Millions Lost By Crypto Investors In SIM Hacking

Aug 10, 2018 at 05:30 Update Date :Feb 27, 2019 at 07:46 UTC

SIM hijacking has been an age-old technique used by hackers, and they are now targeting digital currencies as the security and traceability of crypto-exchanges keep failing.

South Korean exchange Coinrail recently faced a breach in June and investors lost about $37 million. Exchanges like Bithumb and Bancor have also fallen victim to hackers since then.

A study by CipherTrace shows that just the first 6 months of this year alone saw about $761 million stolen from exchanges.

However, in one of the first instances of SIM hijacking being used to steal cryptos, 20-year-old California student Joel Ortiz managed to make a theft of more than $5 million from around 40 investors.

Allegedly, Ortiz managed to hijack the phones of his victims from data gathered from social media. This way he was able to claim himself the owner of “lost” phones, and then answer the required security questions to obtain alternate SIM cards.

Using these new cards, Ortiz and his accomplices managed to reset the passwords of the victims, and gain sole access to their online crypto accounts, which were obviously emptied. One investor alone claims losses of over $1.5 million.

Ortiz got arrested back in July. There are now 13 counts of ID theft, 13 counts of hacking, and 2 counts of grand theft against him.

While this case may have been one of the first major ones to come to light, there might just many more such hackers according to authorities who have yet to be brought to court.

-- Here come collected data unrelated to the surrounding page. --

-- ==== Sys2Proof/Certificates/Slice0/Obligations.lean ====
section
/-! DEFINITION. The statements about the model, for the provers. Each docstring names the rule or the section it formalises.
Where a statement speaks of `loan`, `spoiled`, `agenda`, `received`, `observed`, `bus` or `draws`, it speaks of the model's
own fields for the host side (INVENTORY.md); no statement rests on the value of a free value. -/

open Sys2Proof Sys2Proof.Machine

/-! Encoding. -/

/-- Words written out from 30_encoding.md section 1 and 95_test_vectors.md Part 2 decode to their commands; a number with a
bit above bit 65 is no command word (R70: one length only). -/
def Obligations.SampleCommandWordsDecode : Prop :=
  decodeWord 0x00000000000000005#66 = .enclen 0 5 ∧
  decodeWord 0x0FFFFFFFF00000005#66 = .enclen 4294967295 5 ∧
  decodeWord 0x10000000A00000001#66 = .encode 10 1 ∧
  decodeWord 0x20000000300000004#66 = .decode 3 4 ∧
  decodeWord 0x30000000400000001#66 = .reserved3 4 1 ∧
  ∀ nbits w : Nat, 2 ^ 66 ≤ w → decodeTableWord nbits w = none

/-- Decoding the word of a well-formed command gives the command back: no bit of a command is dropped (R70, R71). -/
def Obligations.DecodeOfEncodeIsTheCommand : Prop :=
  ∀ i : Instr, i.wf = true → decodeWord (encodeWord i) = i

/-- Every 66-bit word is the word of the well-formed command it decodes to: "every value of `dst_cap` and `src_len` is legal
in the word" (R72), and each word has one meaning. -/
def Obligations.EveryWordIsTheWordOfItsCommand : Prop :=
  ∀ w : CmdWord, (decodeWord w).wf = true ∧ encodeWord (decodeWord w) = w

/-- The layout of the command word (R70) and the four codes (R71, R72), as 95_test_vectors.md writes it:
`op << 64 | dst_cap << 32 | src_len`. -/
def Obligations.CommandWordLayout : Prop :=
  ∀ cap n : Nat, cap < 2 ^ 32 → n < 2 ^ 32 →
    (encodeWord (.enclen cap n)).toNat = 0 * 2 ^ 64 + cap * 2 ^ 32 + n ∧
    (encodeWord (.encode cap n)).toNat = 1 * 2 ^ 64 + cap * 2 ^ 32 + n ∧
    (encodeWord (.decode cap n)).toNat = 2 * 2 ^ 64 + cap * 2 ^ 32 + n ∧
    (encodeWord (.reserved3 cap n)).toNat = 3 * 2 ^ 64 + cap * 2 ^ 32 + n

/-- The layout of the response word (R75) and the four status codes (R160): `status << 33 | value`. -/
def Obligations.ResponseWordLayout : Prop :=
  ∀ v : Nat, v < 2 ^ 33 →
    (Response.word ⟨.ok, v⟩).toNat = 0 * 2 ^ 33 + v ∧
    (Response.word ⟨.invalidChar, v⟩).toNat = 1 * 2 ^ 33 + v ∧
    (Response.word ⟨.precondition, v⟩).toNat = 2 * 2 ^ 33 + v ∧
    (Response.word ⟨.illegalOp, v⟩).toNat = 3 * 2 ^ 33 + v

/-! A step runs the offered command. -/

/-- When an idle unit out of reset is offered a word and the turn is the unit's, the step is `exec` of the command the word
decodes to; when the agenda gives it the turn, the agenda moves on by that entry and nothing else is added. -/
def Obligations.OfferedCommandIsExecuted : Prop :=
  ∀ (s : State) (w : CmdWord), UnitIdle s → s.cmd = some w →
    (s.agenda = [] → step s = exec (decodeWord w) s) ∧
    (∀ rest, s.agenda = .turn :: rest → step s = exec (decodeWord w) { s with agenda := rest })

/-- The command that the opcode table's bits stand for is the one the next step executes when they are offered
(`withFetchWord`), from any state; an offer in place of a fetch is the model's convention (assumption 8). -/
def Obligations.PresentedBitsAreTheNextCommand : Prop :=
  ∀ (s : State) (nbits w : Nat), w < 2 ^ 66 →
    ∃ i, decodeTableWord nbits w = some i ∧ i.wf = true ∧
      step (s.withFetchWord nbits w) = exec i { s.withFetchWord nbits w with agenda := s.agenda }

/-! Accept steps: one statement for each command says that it completes, and with what state. -/

/-- ENCLEN (R101), `op = 0`: from every idle state, whatever `dst_cap` is, the accept step alone ends the operation with
`(OK, ((n + 2) / 3) * 4)`, exactly (0 gives 0; `2^32 - 1` gives 5726623060), with no access and no change of memory. Beside
the mode only the offer, what is lent and the bus can change. -/
def Obligations.EnclenAnswersTheEncodedLength : Prop :=
  (∀ (s : State) (cap n : Nat), UnitIdle s →
    ∃ t, exec (.enclen cap n) s = .next t ∧ t.mode = .done ⟨.ok, (n + 2) / 3 * 4⟩ ∧ t.bus = [] ∧
      t = { s with mode := t.mode, cmd := t.cmd, loan := t.loan, spoiled := t.spoiled, bus := t.bus }) ∧
  (∀ cap n, CmdWord.op (encodeWord (.enclen cap n)) = 0#2) ∧
  (0 + 2) / 3 * 4 = 0 ∧ (2 ^ 32 - 1 + 2) / 3 * 4 = 5726623060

Investors have been advised to withhold their crypto holding info from social media, and to most definitely not post their mobile numbers online. Many believe that phone companies too are responsible for protecting their customers from such thefts.

CEO of crypto trading and analysis firm Svandis Hermann Finnbjörnsson says:

“Non-crypto services rely on cell phone authorisation as well, like traditional banks. Mix private information, like address and date of birth, with access to a cell phone number, and the average consumer could be stripped of everything.”